Tue Nov 29 2022
Wed Nov 23 2022

TorchScale: Transformers at Scale

PyTorch
Deep learning
Language modeling
Neural machine translation
Vision pretraining

Presenting an open-source toolkit for scaling up Transformers, allowing for improved modeling generality and capability, training stability and efficiency. Demonstrates successful scaling to different sizes in language modeling and neural machine translation.

Enables efficient and effective scaling of Transformers for language modeling and neural machine translation, improving modeling generality and capability, training stability and efficiency.

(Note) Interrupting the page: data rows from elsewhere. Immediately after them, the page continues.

/-- What Aster stops for with a fault of its own: three overruns, the gap limit, 2 ms without a UT, and a stuck FLT_L. Each
latches its fault on both axes, drives FLT_L, and leaves both axes LATCHED with RELEASE in their words; Peony is not touched
(R22, R50, R77, R78, R79, R81, R294). -/
def Obligations.AsterFaultsStop : Prop :=
  ∀ (s : State) (c : Instr) (k : Nat),
    (c = .eOverrun ∧ k = 0x0D ∧ 3 ≤ s.link.overRun ∧ s.link.overNow = true ∧ s.link.overStop = false ∧ (s.faults.any fun f => f.kind == 0x0D) = false ∨
     c = .eLinkGap ∧ k = 0x05 ∧ s.ticking = true ∧ s.link.gapFired = false ∧ s.parN 0x3000 ≤ s.gapNow ∨
     c = .telemetryTimeout ∧ k = 0x05 ∧ s.ticking = true ∧ 2000 ≤ s.since s.link.utAt ∧ s.gapLatched 2 = false ∨
     c = .fltLStuck ∧ k = 0x05 ∧ s.ticking = true ∧ s.link.low = true ∧ s.link.flt = false ∧ 2000 ≤ s.since s.link.lowAt ∧
       2 ≤ s.link.bst4 ∧ s.gapLatched 1 = false) →
    ∃ t, exec c s = .next t ∧ AsterStops k 3 s t

/-- Peony alone decides on its own gaps and on a lost clock: both axes enter class E, it drives FLT_L and keeps a record, and the
charger stops until a run byte; a lost clock takes it off the link. Nothing on Aster changes but FLT_L (R21, R76, R80, R459). -/
def Obligations.PeonyGapsStop : Prop :=
  ∀ (s : State) (c : Instr) (code : Byte),
    (c = .linkGapLimit ∧ code = 0x05 ∧ s.pe.runs = true ∧ s.ticking = true ∧ s.pe.gapFired = false ∧ s.pe.gapLimit ≤ s.pe.gapNow ∨
     c = .nckLoss ∧ code = 0x06 ∧ s.pe.runs = true) →
    ∃ t, exec c s = .next t ∧ t.pe.gapFired = true ∧ t.pe.flt = true ∧ t.pe.an.buck = false ∧ t.pe.an.needRun = true ∧
      (c = .nckLoss → t.pe.linked = false ∧ t.pe.nck = false) ∧ t.pe.faults = s.pe.faults ++ [(code, 3)] ∧
      (∃ r ∈ t.pe.tickRecs, r.code = code ∧ r.tick = s.pe.tick) ∧ (∀ y, (t.pe.ax.get y).latch ≠ .free) ∧ t.link.low = true ∧
      t = { s with pe := t.pe, link := { s.link with low := t.link.low, lowAt := t.link.lowAt }, fltN := t.fltN }

/-- Training: an attempt counts, starts NCK, releases FLT_L on both dies, takes the link down and passes to its header; Aster sends
the TICK of the first tick after the training, its period and its bits of WROW, and Peony takes them, the bits the first time alone;
its reply with the right PID and echo brings the link up with sequence numbers 0. A retraining is asked for after 16 more gaps (R20,
R86-R90, R744). -/
def Obligations.TrainingActs : Prop :=
  (∀ s : State, s.training = true → s.pe.powered = true → s.link.hdrOk = false → s.link.tries ≠ 0 → s.link.held = false →
    s.link.outside = false →
    ∃ t, exec (.trainingAttempt true) s = .next t ∧ t.link.tries = s.link.tries - 1 ∧ t.link.hdrOk = true ∧ t.link.hdrs = 0 ∧
      t.link.up = false ∧ t.link.freed = true ∧ t.link.low = false ∧
      t.pe = { s.pe with nck := true, linked := false, reply := none, rx := none } ∧
      t.count 0x7827 = min 65535 (s.count 0x7827 + 1) ∧
      t = { s with link := t.link, pe := t.pe, cnt := t.cnt, fltN := t.fltN, free := s.free + 1 }) ∧
  (∀ s : State, s.link.hdrOk = true → s.pe.powered = true → s.link.hdrs < 4 → tickLen (s.parN 0x3400) < 65536 →
    exec (.trainingHeader []) s = .next { s with
      link := { s.link with hdrs := s.link.hdrs + 1 },
      pe := { s.pe with
        tick := if s.boot = .train then 0 - 1 else s.tick, hdrP := tickLen (s.parN 0x3400),
        wrow := some (s.pe.wrow.getD s.wrowBits), fresh := false,
        reply := some (segment [0xF0, 0x43, (s.pe.wrow.getD s.wrowBits).zeroExtend 8, pstatByte s.pe]) } }) ∧
  (∀ (s : State) (pstat : Byte), s.link.hdrOk = true → s.pe.reply = some (segment [0xF0, 0x43, s.wrowBits.zeroExtend 8, pstat]) →
    ∃ t, exec (.trainingReply []) s = .next t ∧ t.link.up = true ∧
      t.pe.linked = true ∧ t.link.utSeq = 0 ∧ t.link.ucSeq = 0 ∧ t.link.downSeq = 0 ∧ t.pe.utSeq = 0 ∧ t.pe.ucSeq = 0 ∧
      t.pe.downSeq = 0 ∧ t.link.setp = pstat.getLsbD 0 ∧ t.link.retrain = false ∧ t.link.hdrOk = false ∧ t.link.freed = false ∧
      (s.boot = .train → t.ticking = true ∧ t.first = true ∧ t.tick + 1 = 0 ∧ t.boot = .load)) ∧
  (∀ (s : State) (n : Nat), s.ticking = true → s.link.gapFired = true → s.link.gapAfter = some n → 16 ≤ n →
    s.link.retrain = false → exec .retrain s = .next { s with link := { s.link with
      retrain := true, tries := (s.bootPar 0x3010).toNat, gapAfter := none, hdrOk := false } })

Self-Supervised Learning based on Heat Equation

Self-supervised learning
Computer vision
Image classification
Object detection

Proposes a self-supervised learning method, QB-Heat, based on heat equation extension into high dimensional feature space. QB-Heat enables simple masked image modeling for CNNs that works well for pre-training light-weight networks suitable for image classification and object detection.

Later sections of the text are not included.